Nous lisons
dans la lettre de saint Denis d'Alexandrie a Fabius, évêque
d'Antioche, le détail de ce que les chrétiens de la première
Eglise souffrirent à la fin du règne de Philippe. Voici comment
le feu de la
persécution
s'alluma. Un poète d'Alexandrie, qui se vantait de prédire
l'avenir, se servit du prétexte de la religion pour animer le
peuple contre les chrétiens.

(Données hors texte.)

/-! ## CeRows -/

@[simp] theorem State.ptrErr_keeps (s : State) (q : Nat) :
    (State.ptrErr s q).fuse = s.fuse ∧ (State.ptrErr s q).st = s.st ∧ (State.ptrErr s q).evf.cnt = s.evf.cnt ∧
    (State.ptrErr s q).regs.guard = s.regs.guard := by
  simp [State.ptrErr]
@[simp] theorem State.cmdTail_keeps (s : State) (q v : Nat) :
    (State.cmdTail s q v).fuse = s.fuse ∧ (State.cmdTail s q v).st = s.st ∧ (State.cmdTail s q v).evf.cnt = s.evf.cnt ∧
    (State.cmdTail s q v).regs.guard = s.regs.guard := by
  simp [State.cmdTail]
@[simp] theorem State.rplHead_keeps (s : State) (q v : Nat) :
    (State.rplHead s q v).fuse = s.fuse ∧ (State.rplHead s q v).st = s.st ∧ (State.rplHead s q v).evf.cnt = s.evf.cnt ∧
    (State.rplHead s q v).regs.guard = s.regs.guard := by
  simp [State.rplHead]
@[simp] theorem State.qpEnable_keeps (s : State) (q : Nat) :
    (State.qpEnable s q).fuse = s.fuse ∧ (State.qpEnable s q).st = s.st ∧ (State.qpEnable s q).evf.cnt = s.evf.cnt ∧
    (State.qpEnable s q).regs.guard = s.regs.guard := by
  simp [State.qpEnable]
@[simp] theorem State.qpDisable_keeps (s : State) (q : Nat) :
    (State.qpDisable s q).fuse = s.fuse ∧ (State.qpDisable s q).st = s.st ∧ (State.qpDisable s q).evf.cnt = s.evf.cnt ∧
    (State.qpDisable s q).regs.guard = s.regs.guard := by
  simp [State.qpDisable]
@[simp] theorem State.loadPatch_keeps (s : State) (valid : Bool) :
    (State.loadPatch s valid).fuse = s.fuse ∧ (State.loadPatch s valid).st = s.st ∧
    (State.loadPatch s valid).evf.cnt = s.evf.cnt ∧ (State.loadPatch s valid).regs.guard = s.regs.guard := by
  unfold State.loadPatch; refine ⟨?_, ?_, ?_, ?_⟩ <;> 
    (repeat' (first | (simp; done) | split | rw [forEach_fuse] | rw [when_fuse] | rw [forEach_st] | rw [when_st] | rw [forEach_evfcnt] | rw [when_evfcnt] | rw [forEach_guard] | rw [when_guard] | intro _ | simp))
@[simp] theorem State.ceBack_keeps (s : State) :
    (State.ceBack s).fuse = s.fuse ∧ (State.ceBack s).st = s.st ∧ (State.ceBack s).evf.cnt = s.evf.cnt ∧
    (State.ceBack s).regs.guard = s.regs.guard := by
  unfold State.ceBack; simp only []; (repeat' split) <;> simp
@[simp] theorem State.internalAnswer_keeps (s : State) (c : HostCmd) :
    (State.internalAnswer s c).fuse = s.fuse ∧ (State.internalAnswer s c).st = s.st ∧
    (State.internalAnswer s c).evf.cnt = s.evf.cnt ∧ (State.internalAnswer s c).regs.guard = s.regs.guard := by
  simp [State.internalAnswer]

/-! ## Security -/

@[simp] theorem State.wipe_keeps (s : State) (reload : Bool) :
    (State.wipe s reload).fuse = s.fuse ∧ (State.wipe s reload).st = s.st ∧ (State.wipe s reload).evf.cnt = s.evf.cnt ∧
    (State.wipe s reload).regs.guard = s.regs.guard := by
  simp [State.wipe]
@[simp] theorem State.wipeDone_keeps (s : State) :
    (State.wipeDone s).fuse = s.fuse ∧ (State.wipeDone s).st = s.st ∧ (State.wipeDone s).evf.cnt = s.evf.cnt ∧
    (State.wipeDone s).regs.guard = s.regs.guard := by
  simp [State.wipeDone]
@[simp] theorem State.tamper_keeps (s : State) (cause : Nat) :
    (State.tamper s cause).fuse = s.fuse ∧ (State.tamper s cause).st = s.st ∧ (State.tamper s cause).evf.cnt = s.evf.cnt ∧
    (State.tamper s cause).regs.guard = s.regs.guard := by
  unfold State.tamper; simp only []; (repeat' split) <;> simp
@[simp] theorem State.sign_keeps (s : State) (b : List Byte) :
    (State.sign s b).2.fuse = s.fuse ∧ (State.sign s b).2.st = s.st ∧ (State.sign s b).2.evf.cnt = s.evf.cnt ∧
    (State.sign s b).2.regs.guard = s.regs.guard := by
  simp [State.sign]
@[simp] theorem State.attestDone_keeps (s : State) :
    (State.attestDone s).fuse = s.fuse ∧ (State.attestDone s).st = s.st ∧ (State.attestDone s).evf.cnt = s.evf.cnt ∧
    (State.attestDone s).regs.guard = s.regs.guard := by
  unfold State.attestDone; split <;> simp
@[simp] theorem State.raiseWrite_keeps (s : State) (b : List Byte) (i : Nat) :
    (State.raiseWrite s b i).fuse = s.fuse ∧ (State.raiseWrite s b i).st = s.st ∧
    (State.raiseWrite s b i).evf.cnt = s.evf.cnt := by
  unfold State.raiseWrite; simp only []; (repeat' split) <;> simp
@[simp] theorem State.raiseDone_keeps (s : State) :
    (State.raiseDone s).fuse = s.fuse ∧ (State.raiseDone s).st = s.st ∧ (State.raiseDone s).evf.cnt = s.evf.cnt := by
  unfold State.raiseDone; simp only []; (repeat' split) <;> simp
@[simp] theorem State.lcDone_keeps (s : State) :
    (State.lcDone s).st = s.st ∧ (State.lcDone s).evf.cnt = s.evf.cnt ∧ (State.lcDone s).regs.guard = s.regs.guard := by
  unfold State.lcDone; simp only []; (repeat' split) <;> simp
@[simp] theorem State.keyCut_keeps (s : State) :
    (State.keyCut s).fuse = s.fuse ∧ (State.keyCut s).st = s.st ∧ (State.keyCut s).evf.cnt = s.evf.cnt ∧
    (State.keyCut s).regs.guard = s.regs.guard := by
  unfold State.keyCut; simp only []; (repeat' split) <;> simp
@[simp] theorem State.patchCut_keeps (s : State) :
    (State.patchCut s).fuse = s.fuse ∧ (State.patchCut s).st = s.st ∧ (State.patchCut s).evf.cnt = s.evf.cnt ∧
    (State.patchCut s).regs.guard = s.regs.guard := by
  unfold State.patchCut; simp only []; (repeat' split) <;> simp
@[simp] theorem State.patchDone_keeps (s : State) :
    (State.patchDone s).st = s.st ∧ (State.patchDone s).evf.cnt = s.evf.cnt ∧ (State.patchDone s).regs.guard = s.regs.guard := by
  unfold State.patchDone; simp only []; (repeat' split) <;> simp

/-! ## Calib -/

@[simp] theorem State.calDue_keeps (s : State) (kind idx : Nat) :
    (State.calDue s kind idx).fuse = s.fuse ∧ (State.calDue s kind idx).st = s.st ∧
    (State.calDue s kind idx).evf.cnt = s.evf.cnt ∧ (State.calDue s kind idx).regs.guard = s.regs.guard := by
  simp [State.calDue]
@[simp] theorem State.calDrift_keeps (s : State) :
    (State.calDrift s).fuse = s.fuse ∧ (State.calDrift s).st = s.st ∧ (State.calDrift s).evf.cnt = s.evf.cnt ∧
    (State.calDrift s).regs.guard = s.regs.guard := by
  simp [State.calDrift]
@[simp] theorem State.calStart_keeps (s : State) (kind idx : Nat) :
    (State.calStart s kind idx).fuse = s.fuse ∧ (State.calStart s kind idx).st = s.st ∧
    (State.calStart s kind idx).evf.cnt = s.evf.cnt ∧ (State.calStart s kind idx).regs.guard = s.regs.guard := by
  simp [State.calStart]
@[simp] theorem State.calReturn_keeps (s : State) (kind idx : Nat) :
    (State.calReturn s kind idx).fuse = s.fuse ∧ (State.calReturn s kind idx).st = s.st ∧
    (State.calReturn s kind idx).evf.cnt = s.evf.cnt ∧ (State.calReturn s kind idx).regs.guard = s.regs.guard := by
  simp [State.calReturn]
@[simp] theorem State.calGiveUp_keeps (s : State) (kind idx : Nat) :
    (State.calGiveUp s kind idx).fuse = s.fuse ∧ (State.calGiveUp s kind idx).st = s.st ∧
    (State.calGiveUp s kind idx).evf.cnt = s.evf.cnt ∧ (State.calGiveUp s kind idx).regs.guard = s.regs.guard := by
  simp [State.calGiveUp]
@[simp] theorem State.calAbandonAll_keeps (s : State) :
    (State.calAbandonAll s).fuse = s.fuse ∧ (State.calAbandonAll s).st = s.st ∧ (State.calAbandonAll s).evf.cnt = s.evf.cnt ∧
    (State.calAbandonAll s).regs.guard = s.regs.guard := by
  simp [State.calAbandonAll]
@[simp] theorem State.calTrim_keeps (s : State) (kind idx : Nat) (trims : List Word) :
    (State.calTrim s kind idx trims).fuse = s.fuse ∧ (State.calTrim s kind idx trims).st = s.st ∧
    (State.calTrim s kind idx trims).evf.cnt = s.evf.cnt ∧ (State.calTrim s kind idx trims).regs.guard = s.regs.guard := by
  simp [State.calTrim]
@[simp] theorem State.calDone_keeps (s : State) (kind idx : Nat) (trims : List Word) :
    (State.calDone s kind idx trims).fuse = s.fuse ∧ (State.calDone s kind idx trims).st = s.st ∧
    (State.calDone s kind idx trims).evf.cnt = s.evf.cnt ∧ (State.calDone s kind idx trims).regs.guard = s.regs.guard := by
  simp [State.calDone]
@[simp] theorem State.calEnd_keeps (s : State) (kind idx : Nat) (trims : List Word) :
    (State.calEnd s kind idx trims).fuse = s.fuse ∧ (State.calEnd s kind idx trims).st = s.st ∧
    (State.calEnd s kind idx trims).evf.cnt = s.evf.cnt ∧ (State.calEnd s kind idx trims).regs.guard = s.regs.guard := by
  unfold State.calEnd; simp only []; (repeat' split) <;> simp
@[simp] theorem State.calLate_keeps (s : State) (kind idx : Nat) :
    (State.calLate s kind idx).fuse = s.fuse ∧ (State.calLate s kind idx).st = s.st ∧
    (State.calLate s kind idx).evf.cnt = s.evf.cnt ∧ (State.calLate s kind idx).regs.guard = s.regs.guard := by
  simp [State.calLate]
@[simp] theorem State.calMark_keeps (s : State) (mask : Nat) :
    (State.calMark s mask).fuse = s.fuse ∧ (State.calMark s mask).st = s.st ∧ (State.calMark s mask).evf.cnt = s.evf.cnt ∧
    (State.calMark s mask).regs.guard = s.regs.guard := by
  simp [State.calMark]
@[simp] theorem State.calRunEnd_keeps (s : State) :
    (State.calRunEnd s).fuse = s.fuse ∧ (State.calRunEnd s).st = s.st ∧ (State.calRunEnd s).evf.cnt = s.evf.cnt ∧
    (State.calRunEnd s).regs.guard = s.regs.guard := by
  unfold State.calRunEnd; simp only []; (repeat' split) <;> simp
@[simp] theorem State.nvmBegin_keeps (s : State) (auto : Bool) :
    (State.nvmBegin s auto).fuse = s.fuse ∧ (State.nvmBegin s auto).st = s.st ∧ (State.nvmBegin s auto).evf.cnt = s.evf.cnt ∧
    (State.nvmBegin s auto).regs.guard = s.regs.guard := by
  simp [State.nvmBegin]
@[simp] theorem State.nvmEnd_keeps (s : State) :
    (State.nvmEnd s).1.fuse = s.fuse ∧ (State.nvmEnd s).1.st = s.st ∧ (State.nvmEnd s).1.evf.cnt = s.evf.cnt ∧
    (State.nvmEnd s).1.regs.guard = s.regs.guard := by
  unfold State.nvmEnd; simp only []; (repeat' split) <;> simp
@[simp] theorem State.saveEnd_keeps (s : State) :
    (State.saveEnd s).fuse = s.fuse ∧ (State.saveEnd s).st = s.st ∧ (State.saveEnd s).evf.cnt = s.evf.cnt ∧
    (State.saveEnd s).regs.guard = s.regs.guard := by
  unfold State.saveEnd; simp only []; (repeat' split) <;> simp
@[simp] theorem State.autosave_keeps (s : State) :
    (State.autosave s).fuse = s.fuse ∧ (State.autosave s).st = s.st ∧ (State.autosave s).evf.cnt = s.evf.cnt ∧
    (State.autosave s).regs.guard = s.regs.guard := by
  simp [State.autosave]
@[simp] theorem State.hkEnd_keeps (s : State) (code : BitVec 16) :
    (State.hkEnd s code).fuse = s.fuse ∧ (State.hkEnd s code).st = s.st ∧ (State.hkEnd s code).evf.cnt = s.evf.cnt ∧
    (State.hkEnd s code).regs.guard = s.regs.guard := by
  unfold State.hkEnd; simp only []; (repeat' split) <;> simp
@[simp] theorem State.hkDrop_keeps (s : State) (why : Nat) :
    (State.hkDrop s why).fuse = s.fuse ∧ (State.hkDrop s why).st = s.st ∧ (State.hkDrop s why).evf.cnt = s.evf.cnt ∧
    (State.hkDrop s why).regs.guard = s.regs.guard := by
  simp [State.hkDrop]
@[simp] theorem State.hkRequest_keeps (s : State) (input : Nat) :
    (State.hkRequest s input).fuse = s.fuse ∧ (State.hkRequest s input).st = s.st ∧
    (State.hkRequest s input).evf.cnt = s.evf.cnt ∧ (State.hkRequest s input).regs.guard = s.regs.guard := by
  simp [State.hkRequest]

Les idolâtres se saisirent d'abord
d'un vénérable vieillard nommé Métras ou Métrius, qu'ils
voulurent obliger à blasphémer contre le vrai Dieu ; mais sur le
refus qu'il fit d'obéir, ils le battirent à coups de bâton, lui
piquèrent les yeux avec des roseaux pointus, et le lapidèrent
dans un des faubourgs où ils l'avaient traîné. Ils menèrent
ensuite une femme chrétienne nommée Quinta, dans un de leurs
temples, et la pressèrent d'adorer l'idole. Voyant qu'elle le
refusait avec horreur, ils la lièrent par les pieds, la
traînèrent sur les pierres, la meurtrirent de coups, et lui
firent souffrir le même genre de mort qu'à Métras. Toute la
ville était dans la confusion : on courait avec fureur chez les
chrétiens, que l'on arrachait avec violence de leurs maisons ;
on les dépouillait de leurs biens, dont la perte les touchait
peu, parce qu'ils n'y étaient point attachés.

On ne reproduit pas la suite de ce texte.